Fe-C-Mn-Al系TRIP钢两相区奥氏体转变模拟

为了研究Fe-C-Mn-A1系TRIP钢两相区奥氏体化过程中合金元素在奥氏体和铁素体中的分布,利用热膨胀仪、金相显微镜、电子探针等仪器,在对TRIP钢两相区奥氏体化过程进行热力学与动力学分析的基础上,建立了两相区奥氏体化过程的扩散模型,采用显式有限体积法对800℃与840℃的奥氏体化过程进行了数值求解.模拟结果表明:奥氏体转变初期受C元素在奥氏体中的扩散控制达到亚平衡,奥氏体转变速率较快；此时A1元素在奥氏体与铁素体界面处的浓度差较显著,Mn元素在奥氏体与铁素体界面处的浓度差不显著.奥氏体转变后期受Mn元素在铁素体内的扩散控制,转变速率较慢；此时A1元素在铁素体内已大量富集,Mn元素在奥氏体与铁索体界面处有较显著的浓度差.
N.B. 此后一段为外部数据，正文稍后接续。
-- ==== Sys2Proof/Laws/Keep.lean ====
section
/-! SUPPORT. What every step of a node keeps: its uid, its identifier, its handles, BusOff, and R140. Said once for each function of
the pseudocode, so that no later proof unfolds one for it. -/

namespace Sys2Proof.Machine

/-- What of a node no instruction changes, and what it cannot leave (R20, R21, R139, R140). -/
structure Kept (n m : Node) : Prop where
  uid : m.uid = n.uid
  id : m.id = n.id
  busOff : n.st = .busOff → m.st = .busOff
  counters : countersOk n = true → countersOk m = true

theorem Kept.refl (n : Node) : Kept n n := ⟨rfl, rfl, fun e => e, fun e => e⟩

theorem Kept.trans {n m k : Node} (h : Kept n m) (g : Kept m k) : Kept n k :=
  ⟨g.uid.trans h.uid, g.id.trans h.id, fun e => g.busOff (h.busOff e), fun e => g.counters (h.counters e)⟩

/-- A change of registers other than the uid, the identifier and those of fault confinement keeps all of them. -/
theorem Kept.of_eq {n m : Node} (h1 : m.uid = n.uid) (h2 : m.id = n.id) (h5 : m.st = n.st) (h6 : m.tec = n.tec)
    (h7 : m.recCtr = n.recCtr) : Kept n m :=
  ⟨h1, h2, fun e => h5.trans e, fun e => by unfold countersOk at e ⊢; rw [h5, h6, h7]; exact e⟩

/-- Registers agree on everything a step of the protocol state machine leaves to fault confinement. -/
def Quiet (n m : Node) : Prop :=
  m.uid = n.uid ∧ m.id = n.id ∧ m.behavior = n.behavior ∧ m.busOffFunc = n.busOffFunc ∧ m.st = n.st ∧ m.tec = n.tec
    ∧ m.recCtr = n.recCtr

theorem Quiet.kept {n m : Node} (h : Quiet n m) : Kept n m :=
  Kept.of_eq h.1 h.2.1 h.2.2.2.2.1 h.2.2.2.2.2.1 h.2.2.2.2.2.2

theorem Quiet.refl (n : Node) : Quiet n n := ⟨rfl, rfl, rfl, rfl, rfl, rfl, rfl⟩

theorem Quiet.trans {n m k : Node} (h : Quiet n m) (g : Quiet m k) : Quiet n k := by
  unfold Quiet at *; simp_all

/-! ### Quiet functions -/

theorem wrote_quiet (b : Bit) (w r : Point) (n : Node) : Quiet n (wrote b w r n) := Quiet.refl n

theorem checked_quiet (sr r : Point) (n : Node) : Quiet n (checked sr r n) := Quiet.refl n

theorem rested_quiet (n : Node) : Quiet n (rested n) := Quiet.refl n

theorem heardSof_quiet (n : Node) : Quiet n (heardSof n) := Quiet.refl n

theorem idled_quiet (n : Node) : Quiet n (idled n) := by unfold idled; split <;> exact Quiet.refl n

theorem pushback_quiet (n : Node) : Quiet n (pushback n) := by unfold pushback; split <;> exact Quiet.refl n

theorem txSend_quiet (f : Field) (i : Nat) (a : Act) : Quiet a.node (txSend f i a).node := by
  unfold txSend; split
  · exact Quiet.refl _
  · rw [writeThenRead_eq]; exact Quiet.refl _

theorem txCheck_quiet (f : Field) (i : Nat) (a : Act) : Quiet a.node (txCheck f i a).node := by
  unfold txCheck; split
  · exact Quiet.refl _
  · exact txSend_quiet f i a

theorem txIter_quiet (f : Field) (i : Nat) (a : Act) : Quiet a.node (txIter f i a).node := by
  unfold txIter; split
  · unfold writeBit; split
    · exact (Quiet.refl a.node).trans (txCheck_quiet f i _)
    · exact Quiet.refl _
    · exact Quiet.refl _
  · exact txCheck_quiet f i a

theorem enterEof_quiet (a : Act) : Quiet a.node (enterEof a).node := by
  unfold enterEof eofWrite; split
  · rw [writeThenRead_eq]; exact Quiet.refl _
  · exact Quiet.refl _

theorem dataByte_quiet (j : Nat) (a : Act) : Quiet a.node (dataByte j a).node := by
  unfold dataByte; split
  · rw [dataCheck_eq]; exact Quiet.refl _
  · exact enterEof_quiet a

theorem dataTx_quiet (i : Nat) (a : Act) : Quiet a.node (dataTx i a).node := by
  unfold dataTx; split
  · exact txIter_quiet _ _ a
  · exact enterEof_quiet a

theorem enterData_quiet (a : Act) : Quiet a.node (enterData a).node := by
  unfold enterData; split
  · exact dataTx_quiet _ a
  · exact dataByte_quiet _ a

theorem dlcTx_quiet (i : Nat) (a : Act) : Quiet a.node (dlcTx i a).node := by
  unfold dlcTx; split
  · exact txIter_quiet _ _ a
  · exact enterData_quiet a

theorem dlcRx_quiet (k : Nat) (a : Act) : Quiet a.node (dlcRx k a).node := by
  unfold dlcRx; split
  · rw [dlcCheck_eq]; exact Quiet.refl _
  · exact enterData_quiet a

theorem enterDlc_quiet (a : Act) : Quiet a.node (enterDlc a).node := by
  unfold enterDlc; split
  · exact dlcTx_quiet _ a
  · exact dlcRx_quiet _ a

theorem arbIter_quiet (i : Nat) (a : Act) : Quiet a.node (arbIter i a).node := by
  unfold arbIter; split
  · split
    · exact txIter_quiet _ _ a
    · rw [arbCheck_eq]; exact Quiet.refl _
  · exact enterDlc_quiet a

theorem enterBusIdle_quiet (a : Act) : Quiet a.node (enterBusIdle a).node := by
  rw [enterBusIdle_eq]; exact idled_quiet _

theorem receive_quiet (a : Act) : Quiet a.node (receive a).node := by rw [receive_eq]; exact heardSof_quiet _

theorem enterIntermission_quiet (a : Act) : Quiet a.node (enterIntermission a).node := by
  rw [enterIntermission_eq]; exact rested_quiet _

theorem enterError_quiet (a : Act) : Quiet a.node (enterError a).node := by
  rw [enterError_eq]; dsimp only; split <;> exact Quiet.refl _

theorem saveError_quiet (n : Node) : Quiet n (saveError n) := by
  unfold saveError; split
  · exact pushback_quiet _
  · exact Quiet.refl _

theorem detect_quiet (kind : ErrorKind) (a : Act) : Quiet a.node (detect kind a).node :=
  (saveError_quiet a.node).trans (enterError_quiet _)

theorem writeThenRead_quiet (b : Bit) (w r : Point) (a : Act) : Quiet a.node (writeThenRead b w r a).node := by
  rw [writeThenRead_eq]; exact Quiet.refl _

/-! ### Fault confinement -/

/-- After any transition R134 allows, an ErrorActive node's counters are at most 127 (R140). -/
theorem updateTarget_counters (n : Node) : countersOk { n with st := updateTarget n } = true := by
  unfold updateTarget countersOk
  split
  · unfold rule9Target; split
    · rfl
    · rename_i h1 h2; simp_all [Config.passiveLimit]
  · unfold rule10Target rule11Target; split
    · split <;> simp_all
    · split
      · rename_i h; simp [h.2.1, h.2.2]
      · simp_all
  · rfl

theorem updateTarget_busOff {n : Node} (h : n.st = .busOff) : updateTarget n = .busOff := by unfold updateTarget; simp [h]

/-- `updateState()` after a change of the counters (R23, R134): whatever they were changed to, R140 holds. -/
theorem updateState_kept (n : Node) (a : Act) (h1 : a.node.uid = n.uid) (h2 : a.node.id = n.id) (h5 : a.node.st = n.st) :
    Kept n (updateState a).node := by
  rw [updateState_eq]
  exact ⟨h1, h2, fun h => updateTarget_busOff (h5.trans h), fun _ => updateTarget_counters a.node⟩

/-- The one transition of rules 9, 10 and 11 taken alone (log 5). -/
theorem moveTo_node (next : FcState) (a : Act) : (moveTo next a).node = { a.node with st := next } := by
  unfold moveTo; split
  · rename_i h; rw [h]
  · dsimp only; split
    · unfold enterBusOff; split <;> rfl
    · rfl

theorem addTec_kept (cfg : Config.Params) (k : Nat) (a : Act) : Kept a.node (addTec cfg k a).node := by
  unfold addTec; split
  · exact updateState_kept _ _ rfl rfl rfl
  · exact Kept.refl _

theorem addRec_kept (cfg : Config.Params) (k : Nat) (a : Act) : Kept a.node (addRec cfg k a).node := by
  unfold addRec; split
  · exact updateState_kept _ _ rfl rfl rfl
  · exact Kept.refl _

theorem rule45_kept (cfg : Config.Params) (a : Act) : Kept a.node (rule45 cfg a).node := by
  unfold rule45; split
  · exact addTec_kept cfg 8 a
  · exact addRec_kept cfg 8 a

theorem rule7_kept (a : Act) : Kept a.node (rule7 a).node := by
  unfold rule7; split
  · exact updateState_kept _ _ rfl rfl rfl
  · exact Kept.refl _

theorem rule8_kept (cfg : Config.Params) (a : Act) : Kept a.node (rule8 cfg a).node := by
  unfold rule8; split
  · exact updateState_kept _ _ rfl rfl rfl
  · exact Kept.refl _

theorem applyErrorUpdate_kept (cfg : Config.Params) (a : Act) : Kept a.node (applyErrorUpdate cfg a).node := by
  unfold applyErrorUpdate; split
  · exact Kept.refl _
  · exact addTec_kept cfg 8 a
  · exact addRec_kept cfg 1 a

theorem andThen_kept {n : Node} {a : Act} {f : Act → Act} (h : Kept n a.node) (g : Kept a.node (f a).node) :
    Kept n (andThen a f).node := by
  unfold andThen; split
  · exact h.trans g
  · exact h

/-! ### A node's whole step -/

theorem onRegs_quiet {f : Node → Node} (a : Act) (h : Quiet a.node (f a.node)) : Quiet a.node (onRegs f a).node := h

theorem endIntermission_quiet (a : Act) : Quiet a.node (endIntermission a).node := by
  unfold endIntermission; split
  · exact writeThenRead_quiet _ _ _ a
  · exact enterBusIdle_quiet a

theorem endFrame_quiet (a : Act) : Quiet a.node (endFrame a).node :=
  (Quiet.refl a.node).trans (enterIntermission_quiet (onRegs _ a))

theorem deliver_quiet (a : Act) : Quiet a.node (deliver a).node := by unfold deliver; split <;> exact Quiet.refl _

theorem afterTxBit_quiet (f : Field) (i : Nat) (sent b : Bit) (a : Act) : Quiet a.node (afterTxBit f i sent b a).node := by
  unfold afterTxBit
  split <;> split
  · exact (Quiet.refl a.node).trans (arbIter_quiet _ (onRegs (shiftId b) a))
  · refine Quiet.trans (m := arbitrationLost (shiftId b a.node)) ?_ (arbIter_quiet _ (onRegs _ a))
    exact (Quiet.refl a.node).trans (pushback_quiet _)
  · exact dlcTx_quiet _ a
  · exact detect_quiet _ a
  · exact dataTx_quiet _ a
  · exact detect_quiet _ a

/-- A node's step from a read keeps what every step keeps. -/
theorem fromRead_kept (cfg : Config.Params) (p : Point) (prev b : Bit) (a : Act) : Kept a.node (fromRead cfg p prev b a).node := by
  unfold fromRead
  cases p <;> dsimp only
  case intR k =>
    apply Quiet.kept; unfold afterIntermission; split
    · exact writeThenRead_quiet _ _ _ a
    · split
      · exact writeThenRead_quiet _ _ _ a
      · exact endIntermission_quiet a
  case susR k =>
    apply Quiet.kept; unfold afterSuspend; split
    · exact receive_quiet a
    · split
      · exact writeThenRead_quiet _ _ _ a
      · exact enterBusIdle_quiet a
  case idleR =>
    apply Quiet.kept; unfold afterIdle; split
    · exact receive_quiet a
    · exact enterBusIdle_quiet a
  case idleSofR => exact (arbIter_quiet 0 a).kept
  case txSR f i =>
    apply Quiet.kept; unfold afterTxStuff; split
    · exact detect_quiet _ a
    · exact txSend_quiet f i a
  case txR f i sent => exact (afterTxBit_quiet f i sent b a).kept
  case arbRxSR i =>
    apply Quiet.kept; unfold afterRxStuff; split
    · exact detect_quiet _ a
    · exact Quiet.refl _
  case arbRxR i => exact (Quiet.trans (Quiet.refl a.node) (arbIter_quiet (i + 1) (onRegs (shiftId b) a))).kept
  case dlcRxSR k =>
    apply Quiet.kept; unfold afterRxStuff; split
    · exact detect_quiet _ a
    · exact Quiet.refl _
  case dlcRxR k => exact (Quiet.trans (Quiet.refl a.node) (dlcRx_quiet (k + 1) (onRegs (shiftDlc b) a))).kept
  case dataRxSR j k acc =>
    apply Quiet.kept; unfold afterRxStuff; split
    · exact detect_quiet _ a
    · exact Quiet.refl _
  case dataRxR j k acc =>
    apply Quiet.kept; unfold afterDataBit; split
    · rw [dataCheck_eq]; exact Quiet.refl _
    · exact Quiet.trans (Quiet.refl a.node) (dataByte_quiet (j + 1) (onRegs _ a))
  case eofTxR k =>
    unfold afterEofTx; split
    · exact (detect_quiet _ a).kept
    · split
      · exact (writeThenRead_quiet _ _ _ a).kept
      · exact ((deliver_quiet a).kept.trans (rule7_kept _)).trans (endFrame_quiet _).kept
  case eofRxR k =>
    unfold afterEofRx; split
    · exact (detect_quiet _ a).kept
    · split
      · exact Quiet.kept (show Quiet a.node (blockAt _ a).node from Quiet.refl a.node)
      · exact (rule8_kept cfg (emit _ a)).trans (endFrame_quiet _).kept
  case errAfR k =>
    have hn : ∀ c, Quiet c.node (nextActive k c).node := by
      intro c; unfold nextActive; split <;> exact writeThenRead_quiet _ _ _ c
    unfold afterActive; split
    · exact (hn a).kept
    · exact andThen_kept (rule45_kept cfg a) (hn _).kept
  case errPfR k first =>
    unfold afterPassive; split
    · split
      · exact andThen_kept (addRec_kept cfg 8 a) (writeThenRead_quiet _ _ _ _).kept
      · exact (writeThenRead_quiet _ _ _ a).kept
    · split <;> exact (writeThenRead_quiet _ _ _ a).kept
  case errD1R =>
    apply Quiet.kept; unfold afterWait; split <;> exact writeThenRead_quiet _ _ _ a
  case errD2R k =>
    unfold afterDelimiter; split
    · exact (writeThenRead_quiet _ _ _ a).kept
    · unfold leaveError
      refine andThen_kept (applyErrorUpdate_kept cfg a) ?_
      exact (Quiet.trans (Quiet.refl (applyErrorUpdate cfg a).node) (enterIntermission_quiet (onRegs closeError _))).kept
  all_goals exact Kept.refl _

theorem readStep_kept (cfg : Config.Params) (n : Node) (b : Bit) : Kept n (readStep cfg n b).node := by
  unfold readStep; split
  · exact Kept.refl _
  · exact Kept.trans (m := (actOf (trackRead b n)).node) (Quiet.kept (show Quiet n (trackRead b n) from Quiet.refl n)) (fromRead_kept cfg _ _ b (actOf (trackRead b n)))

theorem fromWrite_quiet (p : Point) (a : Act) : Quiet a.node (fromWrite p a).node := by
  unfold fromWrite; cases p <;> dsimp only <;> first | exact Quiet.refl _ | exact txIter_quiet _ _ a

theorem writeStep_quiet (n : Node) : Quiet n (writeStep n).node := by
  unfold writeStep; split
  · exact Quiet.refl _
  · exact fromWrite_quiet _ (actOf n)

theorem enterPs_quiet (ps : Ps) (a : Act) : Quiet a.node (enterPs ps a).node := by
  unfold enterPs; cases ps <;> dsimp only
  · exact enterIntermission_quiet a
  · exact writeThenRead_quiet _ _ _ a
  · exact enterBusIdle_quiet a
  · exact arbIter_quiet 0 a
  · exact enterDlc_quiet a
  · exact enterData_quiet a
  · exact enterEof_quiet a
  · exact enterError_quiet a

end Sys2Proof.Machine
end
Simulation of Austenization During Intercritical Annealing for Fe-C-Mn-Al TRIP-Aided Steel

In order to study the distribution of alloy elements in austenite and ferrite during intercritical annealing of a Fe-C-Mn-Al transformation-induced plasticity(TRIP) steel,based on the analysis of thermodynamics and dynamics for austenization during intercritical annealing of the TRIP steel using thermal dilatometer,optical microscopy and electron microprobe measurements,an austenization model was established and solved by using the explicit finite volume method at two austenite temperatures of 800 ℃ and 840 ℃.The simulated results show that the initial stage of austenite transformation,which reaches paraequilibrium,is controlled by carbon diffusion in austenite.The austenization rate in this stage is fast,and the concentration difference of aluminum at the interface between the austenite and ferrite is significant,while the concentration difference of manganese is not significant.The late stage of austenite transformation is controlled by manganese diffusion in ferrite.The austenization rate in this stage is very slow,and the enrichment of aluminum in ferrite is significant,the concentration difference of manganese at the interface in the austenite and ferrite is obvious.